-- ==== Sys2Proof/Laws/Engine.lean ====
section
/-!
SUPPORT. What the shared endings of an engine's words do: leaving the queue (R13), adding a signal (R16, R106), and a
level C fault (R222, R224).
-/

namespace Sys2Proof.Machine

open Sys2Proof

theorem amount_pos (c : BitVec 2) : amount c ≠ 0 := by
  unfold amount
  exact Nat.ne_of_gt (Nat.pow_pos (by decide))

/-- What recording a level C fault changes: the core's record and the chair's halt. -/
theorem recordC_frame (ch c : Nat) (r : Rec) (s : State) :
    onlyChair ch s (recordC ch c r s) ∧
      (recordC ch c r s).chair ch =
        { s.chair ch with cores := ((recordC ch c r s).chair ch).cores, halt := ((recordC ch c r s).chair ch).halt } ∧
      (∀ e, e ≠ c → (recordC ch c r s).core ch e = s.core ch e) ∧
      (recordC ch c r s).core ch c = { s.core ch c with rec_ := ((recordC ch c r s).core ch c).rec_ } := by
  have aux : ∀ keep : Bool, ∀ x, x = (if keep then s.chair ch else
        (s.chair ch).setCore c { (s.chair ch).core c with rec_ := some r }).askHalt false →
      x = { s.chair ch with cores := x.cores, halt := x.halt } ∧ (∀ e, e ≠ c → x.core e = (s.chair ch).core e) ∧
        x.core c = { (s.chair ch).core c with rec_ := (x.core c).rec_ } := by
    intro keep x hx
    have hc : ∀ z : Chair, z.askHalt false = { z with halt := (z.askHalt false).halt } := by
      intro z
      unfold Chair.askHalt
      repeat' split
      all_goals rfl
    cases keep with
    | true =>
      rw [if_pos rfl, hc] at hx
      rw [hx]
      exact ⟨rfl, fun _ _ => rfl, rfl⟩
    | false =>
      rw [if_neg Bool.false_ne_true, hc] at hx
      rw [hx]
      refine ⟨rfl, fun e he => Chair.core_setCore_ne (s.chair ch) _ he, ?_⟩
      have e := Chair.core_setCore_self (s.chair ch) c { (s.chair ch).core c with rec_ := some r }
      exact e.trans (by rw [show ∀ h, ({ (s.chair ch).setCore c { (s.chair ch).core c with rec_ := some r } with
        halt := h } : Chair).core c = _ from fun _ => e])
  unfold recordC
  simp only
  split
  · exact ⟨⟨rfl, fun _ _ => rfl⟩, rfl, fun _ _ => rfl, rfl⟩
  · obtain ⟨h1, h2, h3⟩ := aux _ _ rfl
    refine ⟨⟨rfl, fun e he => by simp [he]⟩, ?_, fun e he => ?_, ?_⟩
    · rw [State.chair_setChair_self]
      exact h1
    · rw [State.core_setChair_self]
      exact h2 e he
    · rw [State.core_setChair_self]
      exact h3

/-- In an open chair the first fault of a core is recorded, and the chair's halt is asked for in the present cycle. -/
theorem recordC_open {ch c : Nat} {r : Rec} {s : State} (ho : (s.chair ch).open_ = true)
    (hr : (s.core ch c).rec_ = none) (hh : (s.chair ch).halt = none) :
    ((recordC ch c r s).core ch c).rec_ = some r ∧
      ((recordC ch c r s).chair ch).halt = some { cycle := (s.chair ch).cycle } := by
  have hr' : ((s.chair ch).core c).rec_ = none := hr
  unfold recordC
  simp only [ho, hr', Bool.true_eq_false, if_false, Bool.false_eq_true]
  refine ⟨?_, ?_⟩
  · rw [State.core_setChair_self]
    simp [Chair.core, Chair.setCore]
  · rw [State.chair_setChair_self]
    simp [Chair.askHalt, hh]

/-- Adding to a semaphore: the value rises to at most 0xFFFF, and above it a fault is recorded (R106); or the addition is
put off to a later cycle (R105, R224). -/
theorem addSem_core (ch c k amt : Nat) (g : Sig) (eng : Nat) (s : State) :
    onlyChair ch s (addSem ch c k amt g eng s) ∧
      (addSem ch c k amt g eng s).chair ch =
        { s.chair ch with
          cores := ((addSem ch c k amt g eng s).chair ch).cores
          halt := ((addSem ch c k amt g eng s).chair ch).halt } ∧
      (∀ e, e ≠ c → (addSem ch c k amt g eng s).core ch e = s.core ch e) ∧
      (addSem ch c k amt g eng s).core ch c =
        { s.core ch c with
          sem := ((addSem ch c k amt g eng s).core ch c).sem
          adds := ((addSem ch c k amt g eng s).core ch c).adds
          rec_ := ((addSem ch c k amt g eng s).core ch c).rec_
          later := ((addSem ch c k amt g eng s).core ch c).later } ∧
      (∀ j, ((addSem ch c k amt g eng s).core ch c).semv j =
        if j = k ∧ k ≠ 0 ∧ amt ≠ 0 ∧ addLater ch c k amt s = false then Nat.min ((s.core ch c).semv k + amt) 0xFFFF
        else (s.core ch c).semv j) ∧
      ((addSem ch c k amt g eng s).core ch c).later =
        (if k ≠ 0 ∧ amt ≠ 0 ∧ addLater ch c k amt s = true then (s.core ch c).later ++ [(k, amt, g, eng)]
        else (s.core ch c).later) ∧
      ((k = 0 ∨ (s.core ch c).semv k + amt ≤ 0xFFFF) →
        ((addSem ch c k amt g eng s).chair ch).halt = (s.chair ch).halt ∧
        ((addSem ch c k amt g eng s).core ch c).rec_ = (s.core ch c).rec_) := by
  unfold addSem
  simp only
  split
  · rename_i h0
    refine ⟨⟨rfl, fun _ _ => rfl⟩, rfl, fun _ _ => rfl, rfl, fun j => ?_, ?_, fun _ => ⟨rfl, rfl⟩⟩
    · rw [if_neg]
      rintro ⟨-, hk, ha, -⟩
      rcases h0 with h | h <;> contradiction
    · rw [if_neg]
      rintro ⟨hk, ha, -⟩
      rcases h0 with h | h <;> contradiction
  rename_i h0
  obtain ⟨hk, ha⟩ := not_or.1 h0
  split
  · rename_i hl
    have hs1 := State.core_setCore_self s ch c
      { s.core ch c with later := (s.core ch c).later ++ [(k, amt, g, eng)] }
    refine ⟨⟨rfl, fun e he => State.chair_setCore_ne s c _ he⟩, ?_, fun e he => ?_, ?_, fun j => ?_, ?_, fun _ => ?_⟩
    · unfold State.updCore
      rw [State.chair_setCore_self]; rfl
    · unfold State.updCore
      simp [State.core, he]
    · unfold State.updCore
      rw [hs1]
    · rw [if_neg (fun h => by rw [hl] at h; exact absurd h.2.2.2 (by decide))]
      unfold State.updCore
      rw [hs1]
      rfl
    · rw [if_pos ⟨hk, ha, hl⟩]
      unfold State.updCore
      rw [hs1]
    · unfold State.updCore
      rw [hs1, State.chair_setCore_self]
      exact ⟨rfl, rfl⟩
  · rename_i hl
    have hl : addLater ch c k amt s = false := by simpa using hl
    generalize hy : ({ (s.core ch c).setSem k (Nat.min ((s.core ch c).semv k + amt) 0xFFFF) with
      adds := _ } : Core) = y
    have hy1 : y = { s.core ch c with sem := y.sem, adds := y.adds } := by
      rw [← hy]
      unfold Core.setSem
      split <;> rfl
    have hy2 : ∀ j, y.semv j = if j = k ∧ k ≠ 0 ∧ amt ≠ 0 ∧ addLater ch c k amt s = false then Nat.min ((s.core ch c).semv k + amt) 0xFFFF
        else (s.core ch c).semv j := by
      intro j
      have e : y.semv j = ((s.core ch c).setSem k (Nat.min ((s.core ch c).semv k + amt) 0xFFFF)).semv j := by
        rw [← hy]; rfl
      rw [e, Core.semv_setSem]
      exact if_congr (by simp [ha, hl]) rfl rfl
    have hs1 : onlyChair ch s (s.setCore ch c y) := ⟨rfl, fun e he => State.chair_setCore_ne s c y he⟩
    have hs2 : (s.setCore ch c y).chair ch = { s.chair ch with cores := ((s.setCore ch c y).chair ch).cores } := by
      rw [State.chair_setCore_self]; rfl
    have hs3 : ∀ e, e ≠ c → (s.setCore ch c y).core ch e = s.core ch e := by
      intro e he
      simp [State.core, he]
    have hs4 : (s.setCore ch c y).core ch c = y := State.core_setCore_self s ch c y
    split
    · rename_i hv
      obtain ⟨⟨r1, r2⟩, r3, r4, r5⟩ := recordC_frame ch c { g.record 0x29 eng with sem := k }
        (s.setCore ch c y)
      generalize recordC ch c { g.record 0x29 eng with sem := k } (s.setCore ch c y) = t at *
      rw [hs4] at r5
      refine ⟨⟨?_, fun e he => (r2 e he).trans (hs1.2 e he)⟩, ?_, fun e he => (r4 e he).trans (hs3 e he), ?_, ?_, ?_, ?_⟩
      · rw [r1]; rfl
      · rw [r3, hs2]
      · rw [r5, hy1]
      · intro j
        rw [← hy2 j, r5]; rfl
      · rw [if_neg (fun h => by rw [hl] at h; exact absurd h.2.2 (by decide)), r5, hy1]
      · intro h
        rcases h with h | h
        · exact absurd h hk
        · omega
    · refine ⟨hs1, ?_, hs3, ?_, ?_, ?_, ?_⟩
      · rw [hs2]
      · have hr : y.rec_ = (s.core ch c).rec_ := by rw [hy1]
        have hl2 : y.later = (s.core ch c).later := by rw [hy1]
        rw [hs4, hr, hl2]
        exact hy1
      · intro j
        rw [hs4]
        exact hy2 j
      · rw [if_neg (fun h => by rw [hl] at h; exact absurd h.2.2 (by decide)), hs4, hy1]
      · intro _
        rw [hs4, hs2, hy1]
        exact ⟨rfl, rfl⟩

/-- What leaving the queue does: nothing but the running core changes. -/
theorem retire_taken (s : State) (y : Core) : engTaken s (retire (s.setMe y)) y := by
  unfold engTaken retire
  rw [State.me_setMe, State.setMe_act, State.here_setMe, State.setMe_setMe]
  rfl

/-- What leaving the queue with a signal does (R16). -/
theorem retireSig_word (s : State) (y : Core) : engWord s (retireSig (s.setMe y)) y := by
  have ht : retire (s.setMe y) = s.setMe (y.retire s.act.eng s.here.cycle) := retire_taken s y
  have hsig : (s.setMe y).sig = s.sig := rfl
  unfold retireSig
  rw [ht, hsig]
  unfold addSig
  obtain ⟨⟨a1, a2⟩, a3, a4, a5, a6, a8, a7⟩ := addSem_core s.act.chair s.act.core s.sig.sem.toNat s.sig.amt s.sig
    s.act.eng (s.setMe (y.retire s.act.eng s.here.cycle))
  change onlyChairs _ (addSem s.act.chair s.act.core s.sig.sem.toNat s.sig.amt s.sig s.act.eng
    (s.setMe (y.retire s.act.eng s.here.cycle))) at a1
  simp only [State.setMe_act] at *
  generalize addSem s.act.chair s.act.core s.sig.sem.toNat s.sig.amt s.sig s.act.eng
    (s.setMe (y.retire s.act.eng s.here.cycle)) = t at *
  have hact : t.act = s.act := by rw [a1]; rfl
  have hme : (s.setMe (y.retire s.act.eng s.here.cycle)).core s.act.chair s.act.core =
      y.retire s.act.eng s.here.cycle := State.me_setMe s _
  have hch : (s.setMe (y.retire s.act.eng s.here.cycle)).chair s.act.chair =
      s.here.setCore s.act.core (y.retire s.act.eng s.here.cycle) := State.here_setMe s _
  have hsem : (y.retire s.act.eng s.here.cycle).semv = y.semv := by
    funext k
    unfold Core.semv
    rw [Core.retire_sem]
  have hloff : ∀ k, addLater s.act.chair s.act.core k (s.signals k)
      (s.setMe (y.retire s.act.eng s.here.cycle)) = s.putsOff y k := by
    intro k
    have e1 : (s.here.setCore s.act.core (y.retire s.act.eng s.here.cycle)).core s.act.core =
        y.retire s.act.eng s.here.cycle := Chair.core_setCore_self _ _ _
    unfold addLater State.putsOff
    simp only [hch, e1, hsem, Core.retire_took]
    rfl
  rw [hme] at a5 a6 a7 a8
  rw [hch] at a3 a7
  have htme : t.me = t.core s.act.chair s.act.core := by unfold State.me; rw [hact]
  have hth : t.here = t.chair s.act.chair := by unfold State.here; rw [hact]
  have hamt : ∀ k, s.signals k = if k = s.sig.sem.toNat ∧ s.sig.sem.toNat ≠ 0 ∧ s.sig.amt ≠ 0 then s.sig.amt else 0 := by
    intro k
    unfold State.signals State.sig
    simp only
    by_cases h0 : s.act.clause.ssem = 0
    · simp [h0]
    · have : s.act.clause.ssem.toNat ≠ 0 := fun h => h0 (BitVec.eq_of_toNat_eq h)
      rw [if_neg h0]
      by_cases hk : k = s.act.clause.ssem.toNat
      · subst hk
        rw [if_pos ⟨this, rfl⟩, if_pos ⟨rfl, this, amount_pos _⟩]
      · rw [if_neg (fun h => hk h.2), if_neg (fun h => hk h.1)]
  have hself : ∀ k, s.signals k ≠ 0 → k = s.sig.sem.toNat ∧ s.sig.sem.toNat ≠ 0 ∧ s.sig.amt ≠ 0 := by
    intro k hk
    by_contra hn
    rw [hamt k, if_neg hn] at hk
    exact hk rfl
  refine ⟨⟨?_, fun e he => ?_⟩, ?_, fun e he => ?_, ?_, fun k => ?_, fun k hk => ?_, fun h0 => ?_, fun h => ?_⟩
  · rw [a1]; rfl
  · rw [a2 e he]
    exact State.chair_setCore_ne s s.act.core _ he
  · rw [hth, a3]; rfl
  · rw [hth]
    have := a4 e he
    unfold State.core at this
    rw [this, hch, Chair.core_setCore_ne _ _ he]
  · rw [htme, a5]
  · rw [htme, a6 k, hsem]
    by_cases hk : s.signals k = 0
    · rw [if_neg, if_pos (.inl hk)]
      rintro ⟨rfl, h1, h2, -⟩
      rw [hamt, if_pos ⟨rfl, h1, h2⟩] at hk
      exact h2 hk
    · obtain ⟨rfl, h1, h2⟩ := hself k hk
      have e : s.signals s.sig.sem.toNat = s.sig.amt := by rw [hamt, if_pos ⟨rfl, h1, h2⟩]
      rw [← e, hloff]
      cases s.putsOff y s.sig.sem.toNat
      · rw [if_pos ⟨rfl, h1, hk, rfl⟩, if_neg (by simp [hk])]
      · rw [if_neg (fun h => absurd h.2.2.2 (by decide)), if_pos (.inr rfl)]
  · obtain ⟨rfl, h1, h2⟩ := hself k hk
    have e : s.signals s.sig.sem.toNat = s.sig.amt := by rw [hamt, if_pos ⟨rfl, h1, h2⟩]
    rw [htme, a8, ← e, hloff, Core.retire_later]
    cases hp : s.putsOff y s.sig.sem.toNat
    · simp
    · rw [if_pos ⟨h1, hk, rfl⟩, if_pos rfl]
  · rw [htme, a8, Core.retire_later, if_neg]
    rintro ⟨h1, h2, -⟩
    have := h0 s.sig.sem.toNat
    rw [hamt, if_pos ⟨rfl, h1, h2⟩] at this
    exact h2 this
  · have hp : s.sig.sem.toNat = 0 ∨ (y.retire s.act.eng s.here.cycle).semv s.sig.sem.toNat + s.sig.amt ≤ 0xFFFF := by
      by_cases h0 : s.sig.sem.toNat = 0
      · exact .inl h0
      · refine .inr ?_
        have := h s.sig.sem.toNat
        rw [hamt] at this
        rw [hsem]
        by_cases hz : s.sig.amt = 0
        · rw [hz]
          simpa [hz] using this
        · rwa [if_pos ⟨rfl, h0, hz⟩] at this
    obtain ⟨b1, b2⟩ := a7 hp
    rw [hth, htme, b1, b2]
    exact ⟨rfl, Core.retire_rec_ y _ _⟩

end Sys2Proof.Machine
end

========

§ Task details: Please return the lines above that run from the line containing "does (R16). -/" to the line containing "(s.setMe (y.retire s.act.eng s.here.cycle)))", inclusive, exactly and with no other lines.

§ Exercise result:
/-- What leaving the queue with a signal does (R16). -/
theorem retireSig_word (s : State) (y : Core) : engWord s (retireSig (s.setMe y)) y := by
  have ht : retire (s.setMe y) = s.setMe (y.retire s.act.eng s.here.cycle) := retire_taken s y
  have hsig : (s.setMe y).sig = s.sig := rfl
  unfold retireSig
  rw [ht, hsig]
  unfold addSig
  obtain ⟨⟨a1, a2⟩, a3, a4, a5, a6, a8, a7⟩ := addSem_core s.act.chair s.act.core s.sig.sem.toNat s.sig.amt s.sig
    s.act.eng (s.setMe (y.retire s.act.eng s.here.cycle))
  change onlyChairs _ (addSem s.act.chair s.act.core s.sig.sem.toNat s.sig.amt s.sig s.act.eng
    (s.setMe (y.retire s.act.eng s.here.cycle))) at a1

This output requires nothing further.